Austin Life caught up with Zane and his wife Amal, also an intricate part of Ubuntu Life, to learn more about the Austin and Maai-Mahiu-based lifestyle company that sells African-made and inspired goods that sustain entire communities. 

How many times have you each been to Kenya?

Zane: I’ve been doing this for 21 years and lived there for over year the first time when I met our co-founder Jeremiah, who was born and raised in Kenya. Since then I’ve gone about twice/year.

Amal: I’d say Zane is probably at about 40 and I’m at 11 or something.

What’s been your best seller?

Zane: Our bracelets have been number one. We’re 50 percent bracelets and then about 20-30 percent bags and 20-30 percent shoes. Our tried and true is definitely is definitely our bracelets made by Maasai maker moms.

What keeps you coming back to Austin?

Amal: It’s home. Once a Texan, always a Texan. Family’s here. But, we consider both home.

Ubunto is 10 years old, did you foresee being where you are now when you started?

Amal: I don’t think we ever thought Oprah would ever pick us as one of our favorite things.

And it almost didn’t happen because it was in our spam folder for a while.

Zane: They reached out to us months before and then they reached back out and were like ‘Do you want this?’  We were a non-profit for the majority of time we’ve been running Ubunto and then we shifted to for-profit for the product side. The non-profit is still focused on empowering children with special needs. But when we pivoted to for-profit we had this audacious vison that there aren’t many brands that are based on the continent of Africa that have successfully leapt over to the West and sold at scale. So we thought we could potentially be one of the first ones and then for Oprah to pick us was super reaffirming. 

How many moms do you have full-time now? 

Amal: We have about 120 full-time moms in Kenya. 

Zane: A lot of our Maasai moms are part-time depending on seasonality of sales. Last year at our peak were employing up to 800 total. 

Do you want to try to recreate the model in other cities?

Zane: For sure. Already we’re talking with some leaders in South Africa about expanding Ubunto Life into South Africa and Nigeria. I think there’s a lot of opportunity with the non-profit and for-profit hybrid and how those work symbiotically and I think whether it’s us expanding or sharing that model with other non-profits or social impact businesses and social enterprises, to serve marginalized communities at scale in the global marketplace.

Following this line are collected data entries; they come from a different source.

/-- A header with its data, accepted and performed. -/
def State.performOp (s : State) (ws : List W32) (op : StreamOp) : State :=
  let ready := s.cfg.devOk && s.cfg.featOk
  let later (f : State → State) : State := if ready then f s.unclean else s.cfgFail 6
  let data (n : Nat) (ebm : Bool) (xs : List W32) : State :=
    later (fun t =>
      let t := { t with cfg := { t.cfg with fdataLeft := if ebm then 0 else n, ebmLeft := if ebm then n else 0, acc := [] } }
      t.dataWords xs)
  match op with
  | .nop => s
  | .crc w =>
    if w = s.cfg.crc ^^^ 0xFFFFFFFF#32 then { s with cfg := { s.cfg with crc := 0xFFFFFFFF#32, clean := true } } else s.cfgFail 3
  | .deviceCode w =>
    if w = s.reg aDEVICE_CODE then { s with cfg := { s.cfg with devOk := true, clean := false } } else s.cfgFail 4
  | .feature w =>
    if 16 ≤ w.toNat then s.cfgFail 0xA
    else if s.bit aFEATURE_LEVEL fFEATURE_LEVEL_VALID ∧ w.toNat ≤ s.fld aFEATURE_LEVEL fFEATURE_LEVEL_LEVEL then
      { s with cfg := { s.cfg with featOk := true, clean := false } }
    else s.cfgFail 5
  | .frameAddr w =>
    if (faOf w).valid && w.toNat % 256 == 0 then
      { s with cfg := { s.cfg with frameAddr := w, frameEnd := false, clean := false } }
    else s.cfgFail 8
  | .options w => later (fun t => if w.toNat < 2 then { t with cfg := { t.cfg with scan := w.toNat == 1 } } else t.cfgFail 0xA)
  | .region w =>
    later (fun t => if w &&& 0xFFF8FFF0#32 = 0 then { t with cfg := { t.cfg with region := w } } else t.cfgFail 0xA)
  | .ebmAddr w =>
    let f := faOf w
    later (fun t => if f.valid && w.toNat % 256 == 0 && f.die != 7 && decide (f.minor < cfgMinors f.die f.col) then
        { t with cfg := { t.cfg with ebmAddr := w, ebmEnd := false } } else t.cfgFail 8)
  | .fdata n xs => data n false xs
  | .ebmData n xs => data n true xs
  | .cmd w =>
    match (StreamOp.cmd w).kind with
    | some k => s.streamCmd k
    | none => s.cfgFail 0xA
  | .more _ => s
  | .bad => let _ := ws; s.cfgFail 0xA

/-- How many of an operation's n words enter the CRC and the count before its data. -/
def StreamOp.headLen (op : StreamOp) (n : Nat) : Nat :=
  match op with
  | .fdata _ xs => n - xs.length
  | .ebmData _ xs => n - xs.length
  | .crc _ => 1
  | .bad => 1
  | .nop => n
  | .deviceCode _ => n
  | .feature _ => n
  | .cmd _ => n
  | .frameAddr _ => n
  | .options _ => n
  | .region _ => n
  | .ebmAddr _ => n
  | .more _ => n
/-- The words of an operation that enter the CRC and the count before its data. -/
def headWords (ws : List W32) (op : StreamOp) : List W32 := ws.take (op.headLen ws.length)

/-- Frames in the input buffer of die d's engine (R216). -/
def State.engineLoad (s : State) (d : Nat) : Nat := (s.cfg.engineQ.filter (fun e => e.1 == d)).length
/-- A march test runs on die d (R410). -/
def State.marching (s : State) (d : Nat) : Bool := (tget (fun _ => DieBist.empty) s.tap.bists d).since.isSome
/-- The input buffer of die d's engine has room for `n` frames, begun ones among them, and its die is under no march test (R216, R410). -/
def State.engineHas (s : State) (d n : Nat) : Bool := decide (s.engineLoad d + n ≤ 64) && !s.marching d
/-- The engine they are destined for has room for the data words of an operation (R216). -/
def State.engineRoom (s : State) (op : StreamOp) : Bool :=
  let frames (xs : List W32) (start : Nat) : Bool :=
    xs.isEmpty || s.engineHas (faOf s.cfg.frameAddr).die ((start + xs.length + 127) / 128)
  let maps (xs : List W32) : Bool := xs.isEmpty || s.engineHas (faOf s.cfg.ebmAddr).die 1
  match op with
  | .fdata _ xs => frames xs 0
  | .ebmData _ xs => maps xs
  | .more xs => if s.cfg.fdataLeft = 0 then maps xs else frames xs s.cfg.acc.length
  | _ => true
/-- The controller accepts no word: it waits for a hold, or the engine of the next word has no room (R216, R223). -/
def State.streamStalled (s : State) : Bool :=
  (match s.cfg.waitHold with
    | some (d, n) => !s.rgnHeld d n
    | none => false) ||
  ((s.cfg.fdataLeft != 0 || s.cfg.ebmLeft != 0) && !s.engineRoom (.more [0#32]))
/-- The time of an early end counts only while the controller accepts words (R223). -/
def State.cfgTick (s : State) : State :=
  if s.cfgState == 3 && s.streamStalled then { s with cfg := { s.cfg with lastWord := s.cfg.lastWord + 1 } } else s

Amal: The coolest thing is we started with nine moms and now we’re the largest employer in Maai Mahiu and our moms have now how their husbands with their businesses and it’s a ripple effect which penetrates the entire community which is super powerful.

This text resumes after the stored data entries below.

/-- The record of core n. -/
def State.thr (s : State) (n : Nat) : Thrumas := tget (fun _ => Thrumas.empty) s.cores n
/-- Set the record of core n. -/
def State.setThr (s : State) (n : Nat) (x : Thrumas) : State :=
  { s with cores := tput (fun _ => Thrumas.empty) s.cores n x }
/-- Hub NI of core n (R75). -/
def coreNi (n : Nat) : Nat := 2 + 6 * n
/-- `CORE_STATUS.STATE` of core n: 0 stopped, 1 running, 2 waiting, 3 halted, 4 faulted. -/
def State.coreState (s : State) (n : Nat) : Nat := s.fld (aCORE_STATUS n) fCORE_STATUS_STATE
/-- Set `CORE_STATUS.STATE`. -/
def State.setCoreState (s : State) (n v : Nat) : State := s.setFld (aCORE_STATUS n) fCORE_STATUS_STATE v
/-- Event k of core n (R256). -/
def coreEvent (n k : Nat) : Nat := 64 + 8 * n + k
/-- Set a bit of `CORE_FLAG`, with its event (R256). -/
def State.coreFlag (s : State) (n : Nat) (f : Fld) : State :=
  let ev := if f = fCORE_FLAG_X_ERR then 4 else if f = fCORE_FLAG_RX_OVF then 6 else 2
  s.flagRaise (aCORE_FLAG n) f (coreEvent n ev)

/-! ### Memories -/

/-- Model address of byte 0 of core n's scratchpad; no global address names it (R233). -/
def dmBase (n : Nat) : Nat := 0x1000000000000 + 0x40000 * n
/-- Model address of byte 0 of core n's instruction memory. -/
def imBase (n : Nat) : Nat := 0x1000001000000 + 0x20000 * n
/-- `n` bytes of a scratchpad as a number. -/
def State.dmRead (s : State) (n a k : Nat) : Nat := leNat (s.bytes (dmBase n + a) k)
/-- Slot `i` of bundle `pc` of core n's instruction memory. -/
def State.imSlot (s : State) (n pc i : Nat) : W32 := BitVec.ofNat 32 (leNat (s.bytes (imBase n + 16 * pc + 4 * i) 4))

/-! ### Registers -/

/-- Number of rotating registers (R234). -/
def rsizeOf (code : Nat) : Nat :=
  match code with
  | 1 => 8
  | 2 => 16
  | 3 => 24
  | _ => 32
/-- Physical register of a name: names `v32` to `v(31 + RSIZE)` rotate (R234). -/
def physOf (x : Thrumas) (r : Nat) : Nat :=
  let m := rsizeOf x.rsize
  if 32 ≤ r ∧ r < 32 + m then 32 + (r - 32 + m - x.turn % m) % m else r
/-- A register by its physical number; `v0` reads zero (R233). -/
def Thrumas.phys (x : Thrumas) (p : Nat) : W32 := if p = 0 then 0#32 else tget (fun _ => 0#32) x.v p
/-- A register by its name. -/
def Thrumas.get (x : Thrumas) (r : Nat) : W32 := x.phys (physOf x r)
/-- Write a physical register; writes to `v0` are discarded (R233). -/
def Thrumas.setPhys (x : Thrumas) (p : Nat) (v : W32) : Thrumas :=
  if p = 0 then x else { x with v := tput (fun _ => 0#32) x.v p v }
/-- Predicate p; `p0` reads 1. -/
def Thrumas.getP (x : Thrumas) (p : Nat) : Bool := p == 0 || x.pred.toNat.testBit p
/-- Write predicate p; writes to `p0` are discarded. -/
def Thrumas.setP (x : Thrumas) (p : Nat) (b : Bool) : Thrumas :=
  if p = 0 then x
  else { x with pred := if b then x.pred ||| BitVec.ofNat 8 (2 ^ p) else x.pred &&& ~~~(BitVec.ofNat 8 (2 ^ p)) }
/-- Accumulator k. -/
def Thrumas.accOf (x : Thrumas) (k : Nat) : BitVec 48 := tget (fun _ => 0#48) x.acc k
/-- Write accumulator k. -/
def Thrumas.setAcc (x : Thrumas) (k : Nat) (v : BitVec 48) : Thrumas :=
  { x with acc := tput (fun _ => 0#48) x.acc k v }
/-- One rotation of the file (R234). -/
def Thrumas.rotate (x : Thrumas) : Thrumas := { x with turn := (x.turn + 1) % rsizeOf x.rsize }

/-! ### Operation words (bundles and operation formats) -/

/-- Opcode. -/
def oOp (w : W32) : Nat := bitsOf w.toNat 31 26
/-- Field d. -/
def oD (w : W32) : Nat := bitsOf w.toNat 21 16
/-- Field a. -/
def oA (w : W32) : Nat := bitsOf w.toNat 15 10
/-- Field b. -/
def oB (w : W32) : Nat := bitsOf w.toNat 9 4
/-- `FN`. -/
def oFn (w : W32) : Nat := bitsOf w.toNat 3 0
/-- imm10, sign-extended to 32 bits. -/
def oImm (w : W32) : W32 := (w.setWidth 10).signExtend 32
/-- The guard: the named predicate, inverted when `NEG` is 1. -/
def guardOn (x : Thrumas) (w : W32) : Bool := x.getP (bitsOf w.toNat 24 22) != w.getLsbD 25

/-- A slot and its nonzero word agree with the table of operations and formats (R235). -/
def opLegal (slot : Nat) (w : W32) : Bool :=
  let op := oOp w
  let z (hi lo : Nat) : Bool := bitsOf w.toNat hi lo == 0
  if op = 0 then true
  else if slot < 2 then
    decide (op ≤ 0x1E) &&
      (if 0x0C ≤ op ∧ op ≤ 0x0E then z 9 5
       else if op = 0x11 ∨ op = 0x12 then decide (bitsOf w.toNat 21 19 ≤ 5)
       else if op = 0x13 then z 3 3
       else true)
  else if slot = 2 then
    decide (0x20 ≤ op) && decide (op ≤ 0x27) &&
      (if op ≤ 0x23 then z 1 0 && z 13 13
       else if op = 0x25 then z 3 0 && (z 4 4 || z 12 8)
       else if op ≤ 0x26 then z 3 0
       else z 3 0)
  else
    decide (0x30 ≤ op) && decide (op ≤ 0x3D) &&
      (if op = 0x33 then z 21 16 && z 1 0
       else if op = 0x39 ∨ op = 0x3A then z 10 10
       else if op = 0x3B then decide (oFn w ≤ 2)
       else true)

/-- `BR`, `BRI`, `CALL`, `RETI` and `REP`: not allowed in a delay slot (R239). -/
def branchClass (w : W32) : Bool := oOp w == 0x30 || oOp w == 0x31 || oOp w == 0x32 || oOp w == 0x33 || oOp w == 0x35

/-- Target of a taken branch of core x at its PC; none for any other operation (R235, R239, R244). -/
def branchTarget (x : Thrumas) (w : W32) : Option Nat :=
  if !guardOn x w then none
  else
    match oOp w with
    | 0x30 | 0x32 => some ((x.pc.toNat + ofInt 14 (sint 22 (bitsOf w.toNat 21 0))) % 16384)
    | 0x31 => some ((x.get (oA w)).toNat % 16384)
    | 0x35 => some x.epc.toNat
    | _ => none

/-! ### Fetch and faults (R235, R239, R243, R252) -/

/-- The PC lies in the boot ROM of core 0, whose content the spec does not give. -/
def inRom (n pc : Nat) : Bool := n == 0 && decide (8192 ≤ pc) && decide (pc < 10240)

/-- The repeat rule fails for slot 3 of the bundle at the PC (R243). -/
def repeatBad (x : Thrumas) (w : W32) : Bool :=
  match x.rep with
  | none => false
  | some r =>
    let inBody (t : Nat) : Bool := decide (r.start ≤ t) && decide (t < r.start + r.len)
    let here := inBody x.pc.toNat
    (oOp w == 0x33 && guardOn x w && here) ||
      (match branchTarget x w with
       | none => false
       | some t => (here && decide (r.start + r.len ≤ x.pc.toNat + 3)) || (oOp w != 0x35 && inBody t))

/-- `FCAUSE` of the bundle at core n's PC; none when it may issue. Words of the boot ROM are the core's own and take no part. -/
def State.bundleFault (s : State) (n : Nat) : Option Nat :=
  let x := s.thr n
  let pc := x.pc.toNat
  if inRom n pc then none
  else if 8192 ≤ pc then some 4
  else
    let w (i : Nat) : W32 := s.imSlot n pc i
    if (List.range 4).any (fun i => !opLegal i (w i)) then some 1
    else if x.branch.isSome && branchClass (w 3) then some 2
    else if repeatBad x (w 3) then some 3
    else none

/-- The same test for a word of the boot ROM, alone. -/
def romWordOk (x : Thrumas) (slot : Nat) (w : W32) : Bool :=
  opLegal slot w && !(slot == 3 && ((x.branch.isSome && branchClass w) || repeatBad x w))

/-! ### Landing (R236) -/

/-- Load `TURN` and `RSIZE`: a turn outside the file is reduced modulo its size (R234). -/
def Thrumas.loadTurn (x : Thrumas) (turn rsize : Nat) : Thrumas := { x with rsize := rsize, turn := turn % rsizeOf rsize }

/-- An `MTS` takes effect (R255, R247, R251). -/
def State.landSpecial (s : State) (n num : Nat) (v : W32) : State :=
  let x := s.thr n
  let put (y : Thrumas) : State := s.setThr n y
  match num with
  | 0x00 => put { x with pred := v.setWidth 8 ||| 1 }
  | 0x01 => put (x.loadTurn (bitsOf v.toNat 4 0) (bitsOf v.toNat 9 8))
  | 0x02 => put { x with ctl := v &&& 0xFFFC000F#32 }
  | 0x03 => put { x with epc := v.setWidth 14 }
  | 0x04 => put { x with estat := v &&& 0xFFFFFE1F#32 }
  | 0x07 => put { x with accflag := x.accflag &&& ~~~(v.setWidth 9) }
  | 0x0A => put { x with xcfg := v &&& 0x13#32 }
  | 0x0B =>
    let m := v &&& 0x3F#32
    s.setReg (aCORE_FLAG n) ((s.reg (aCORE_FLAG n) &&& ~~~m) ||| (s.hwBits (aCORE_FLAG n) &&& m))
  | 0x0C => put { x with rxbase := v.setWidth 6 }
  | 0x0E => put { x with rxrp := v.setWidth 7 }
  | 0x0F => if v = 0x0000A5C3#32 then s.setReg (aWD_CNT n) (s.reg (aWD_LOAD n)) else put { x with badKey := x.badKey || s.bit (aWD_CTRL n) fWD_CTRL_EN }
  | 0x12 => if n = 0 then put { x with raddr := v &&& 0xFFFFFFFC#32 } else s
  | 0x13 => if n = 0 then put { x with rdata := v } else s
  | 0x14 =>
    if n = 0 ∧ s.ringCore.busy = false then
      let req : RingReq := { die := bitsOf v.toNat 6 4, block := bitsOf x.raddr.toNat 31 16
                             off := bitsOf x.raddr.toNat 15 0, write := v.getLsbD 0, data := x.rdata }
      { s with ringCore := { s.ringCore with busy := true, req := req, grantAt := s.now, answered := false, waiting := true, granted := false } }
    else s
  | 0x17 => put { x with erep := v.setWidth 16 }
  | 0x18 => put { x with ctxid := v.setWidth 16 }
  | _ => s

/-- The store touches the reserved word (R250). -/
def storeHits (resv : Option Nat) (a k : Nat) : Bool :=
  match resv with
  | none => false
  | some r => decide (a < r + 4) && decide (r < a + k)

Zane: Less than 10% of Kenyans have health insurance and 100 percent of our full-time staff have health and insurance and benefits not just for themselves but for their households, so that alleviates a lot of the reserve cash that these families have to have because they know their basic needs are met. So that allows 100 percent of our staff to send 100 percent of their kids to school and the majority of our make moms own their own land and have built their own homes.

Zane, you were a paster, are you still?

Zane: I am, yeah. I’m an Episcopal priest, that happened along the journey.

Amal: It’s not a full-time job anymore, but it’s still there.

Zane; Jeremiah is a paster as well so that’s how we originally meshed together and we would say we received this vision, it wasn’t ours, we received this vision and our focus has been how can we be responsible and good stewards with this vision to do the right thing.